Exercise prompt: Below are records; copy every line in them that holds the word "accepted".

Data excerpts:
/-- Redundancy and microcode patch commands complete: in each clause the command, in the state its hypotheses describe, answers a
next state, which the clause gives. The hypotheses are on the state before the command and on its operands. Commands:
ROLLBACK_RESUME, CHECKER_MISMATCH, CORE_BIST_DONE, CKPT_DUE_TIMEOUT, PAIR_RESTART_COMMAND, PATCH_ARM, PATCH_CANCEL,
PATCH_INSTALL. -/
def Obligations.RedundancyAndPatchCommandsComplete : Prop :=
  (∀ (s : State) (n : Fin 4) (k : Nat),
    s.lead n = some k → (s.core k).run = .resume →
    exec (.rollbackResume n) s = .next ((s.advanceTo (s.core k).resumeAt).rollResume k)) ∧
  (∀ (s : State) (p : Fin 2) (kind : Fin 4) (port : Bool) (a : BitVec 32),
    s.pairMode p = 0 → ((s.core (2 * p)).run = .run ∨ (s.core (2 * p)).run = .wait ∨ (s.core (2 * p)).run = .load) →
    exec (.checkerMismatch p kind port a) s = .next (s.mismatch p kind (bit port) a.toNat)) ∧
  (∀ (s : State) (p : Fin 2) (t : Nat),
    (s.pair p).bist = some t → (s.pair p).bistRun = true →
    exec (.coreBistDone p true true) s = .next (((((((s.advanceTo ((s.pair p).bistAt + 2000000)).setPair p { s.pair p with
      bist := none, bistRun := false }).arbRelease t).setFld (Reg.RD_STAT p) 24 23 1).setMode p 0).rollback (2 * p))) ∧
    (∃ u, exec (.coreBistDone p false false) s = .next ((((State.repairCommit u).setMode p 3).onCore (2 * p) fun c =>
      { c with run := .halt })) ∧ nsetHas u.repairs.cores (2 * p) = true ∧ nsetHas u.repairs.cores (2 * p + 1) = true) ∧
    (∃ u, exec (.coreBistDone p true false) s = .next ((State.repairCommit u).rollback (2 * p)) ∧
      nsetHas u.repairs.cores (2 * p + 1) = true) ∧
    (∃ u v f, exec (.coreBistDone p false true) s = .next (State.rollback (State.setCore (State.setCore { v with icfg := f } (2 * p) {})
      (2 * p + 1) { v.core (2 * p) with undo := (v.core (2 * p)).undo.map fun x => { x with granule := x.granule + 0x40000 / 16 } })
        (2 * p + 1)) ∧ v = State.repairCommit u ∧ nsetHas u.repairs.cores (2 * p) = true)) ∧
  (∀ (s : State) (n : Fin 4) (k e : Nat),
    s.lead n = some k → (s.core k).dueAt = some e → s.halted (k / 2) = false →
    exec (.ckptDueTimeout n) s = .next ((s.advanceTo (e + 20000)).coldRestart k)) ∧
  (∀ (s : State) (p : Fin 2) (cold : Bool),
    s.coreFailed (2 * p) = false → s.pairMode p = 0 → (s.core (2 * p)).run ≠ .off →
    exec (.pairRestartCommand p cold) s = .next (if cold then s.coldRestart (2 * p) else s.rollback (2 * p))) ∧
  (∀ (s : State) (v : BitVec 32) (w : Word),
    w = BitVec.ofNat 32 (s.fld Reg.MCODE_CTRL 3 0) ||| v → fieldOf w 3 0 &&& (15 - s.fld Reg.MCODE_CTRL 3 0) ≠ 0 →
    s.armFails (fieldOf w 3 0) (fieldOf w 3 0 &&& (15 - s.fld Reg.MCODE_CTRL 3 0)) = [] →
    exec (.patchArm v true) s = .next ((((s.setFld Reg.MCODE_CTRL 3 0 (fieldOf w 3 0)).setFlag Reg.MCODE_STAT 0 true).cfgOk
      Reg.MCODE_CFGCHK).armDone)) ∧
  (∀ (s : State) (v : BitVec 32) (w : Word),
    w = BitVec.ofNat 32 (s.fld Reg.MCODE_CTRL 3 0) &&& ~~~v → fieldOf w 3 0 &&& (15 - s.fld Reg.MCODE_CTRL 3 0) = 0 →
    exec (.patchCancel v true) s = .next ((s.setFld Reg.MCODE_CTRL 3 0 (fieldOf w 3 0)).armDone)) ∧
  (∀ (s : State) (v : BitVec 32),
    exec (.patchArm v false) s = .next (s.setFlag Reg.MCODE_STAT 9 true) ∧
    exec (.patchCancel v false) s = .next (s.setFlag Reg.MCODE_STAT 9 true)) ∧
  (∀ (s : State) (n : Fin 4) (ok : Bool) (k : Nat),
    s.lead n = some k → (s.core k).run = .patch → (s.core k).sb = [] →
    exec (.patchInstall n ok) s = .next ((s.advanceTo (s.now + s.coreTime 1602)).patchEnd k ok))

/-- Memory correction, scrub and clear commands complete: in each clause the command, in the state its hypotheses describe,
answers a next state, which the clause gives. The hypotheses are on the state before the command and on its operands.
Commands: PAGE_CORRECTION, INIT_CLEAR_DONE, ECC_STRENGTH_WRITE, SCRUB_START, CLEAR_START, SCRUB_STOP, SCRUB_PASS_DONE,
SRAM_PAGE_REMAP. -/
def Obligations.MemoryMaintenanceCommandsComplete : Prop :=
  (∀ (s : State) (a : BitVec 32) (p : Fin 16),
    (regionOf a.toNat = .sram ∨ regionOf a.toNat = .mapStore) → s.domOn (domMem a.toNat) = true → s.detects a.toNat = true →
    s.pageErrors a.toNat ≤ s.strength a.toNat →
    exec (.pageCorrection a p) s = .next ((s.pageFix a.toNat).memReport (pageMem a.toNat) 0 p (s.pageErrors a.toNat)
      (a.toNat / 8 * 8))) ∧
  (∀ (s : State),
    s.flag Reg.MG_MEMSTAT 7 = true →
    exec .initClearDone s = .next ((s.advanceTo s.mem.initDue).setFlag Reg.MG_MEMSTAT 7 false)) ∧
  (∀ (s : State) (k : Fin 9) (v : BitVec 32),
    (if k.val = 8 then BitVec.ofNat 32 (v.toNat % 256) else v) ≠ s.reg (Reg.MG_ECCSTR k) →
    (s.phase = 1 ∨ s.phase = 3 ∨ s.phase = 4) →
    (∀ r < (if k.val = 8 then 4 else 16), fieldOf (if k.val = 8 then BitVec.ofNat 32 (v.toNat % 256) else v) (2 * r + 1) (2 * r) ≠ 0) →
    (∃ u, exec (.eccStrengthWrite k v) s = .next u ∧
      u.reg (Reg.MG_ECCSTR k) = (if k.val = 8 then BitVec.ofNat 32 (v.toNat % 256) else v) ∧ u.reg Reg.MG_MEMCFGCHK = 0)) ∧
  (∀ (s : State) (v : BitVec 32) (t : Nat) (w : State),
    bitOf v 8 = false → s.flag Reg.MG_SCRUBCTL 0 = false → s.mem.scrubTicket = none →
    (s.setFld Reg.MG_SCRUBCTL 1 1 0).scrubFails = [] →
    (s.setFld Reg.MG_SCRUBCTL 1 1 0).arbRequest 1 (scrubRes (s.fld Reg.MG_SCRUBBASE 31 8 * 256)) = (.accepted t, w) →
    (∃ u, exec (.scrubStart v) s = .next u ∧ u.flag Reg.MG_SCRUBCTL 0 = true ∧ u.mem.scrubTicket = some t)) ∧
  (∀ (s : State) (v : BitVec 32) (t : Nat) (w : State),
    bitOf v 8 = false → s.flag Reg.MG_SCRUBCTL 0 = false → s.mem.scrubTicket = none →
    (s.setFld Reg.MG_SCRUBCTL 1 1 1).scrubFails = [] →
    (s.setFld Reg.MG_SCRUBCTL 1 1 1).arbRequest 1 (scrubRes (s.fld Reg.MG_SCRUBBASE 31 8 * 256)) = (.accepted t, w) →
    (∃ u, exec (.clearStart v) s = .next u ∧ u.flag Reg.MG_SCRUBCTL 0 = true ∧ u.mem.scrubTicket = some t)) ∧
  (∀ (s : State) (v : BitVec 32) (n : Nat),
    bitOf v 8 = false → s.flag Reg.MG_SCRUBCTL 0 = true →
    exec (.scrubStop v n) s = .next (s.scrubRun n).scrubEnd) ∧
  (∀ (s : State),
    s.flag Reg.MG_SCRUBCTL 0 = true →
    exec .scrubPassDone s = .next (s.scrubRun (s.fld Reg.MG_SCRUBLEN 16 0)).scrubEnd) ∧
  (∀ (s : State) (p : Fin 32768),
    ((s.repairs.pages.filter fun q => q.1 / 0x1000 == p.val / 0x1000).length < 128) →
    (∃ u, exec (.sramPageRemap p) s = .next (State.sparesSync (State.repairCommit u)) ∧
      mapGet 0 u.repairs.pages (0x1000 * (p.val / 0x1000) + (s.repairs.pages.filter fun q => q.1 / 0x1000 == p.val / 0x1000).length)
        = p))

Your response:
    (s.setFld Reg.MG_SCRUBCTL 1 1 0).arbRequest 1 (scrubRes (s.fld Reg.MG_SCRUBBASE 31 8 * 256)) = (.accepted t, w) →
    (s.setFld Reg.MG_SCRUBCTL 1 1 1).arbRequest 1 (scrubRes (s.fld Reg.MG_SCRUBBASE 31 8 * 256)) = (.accepted t, w) →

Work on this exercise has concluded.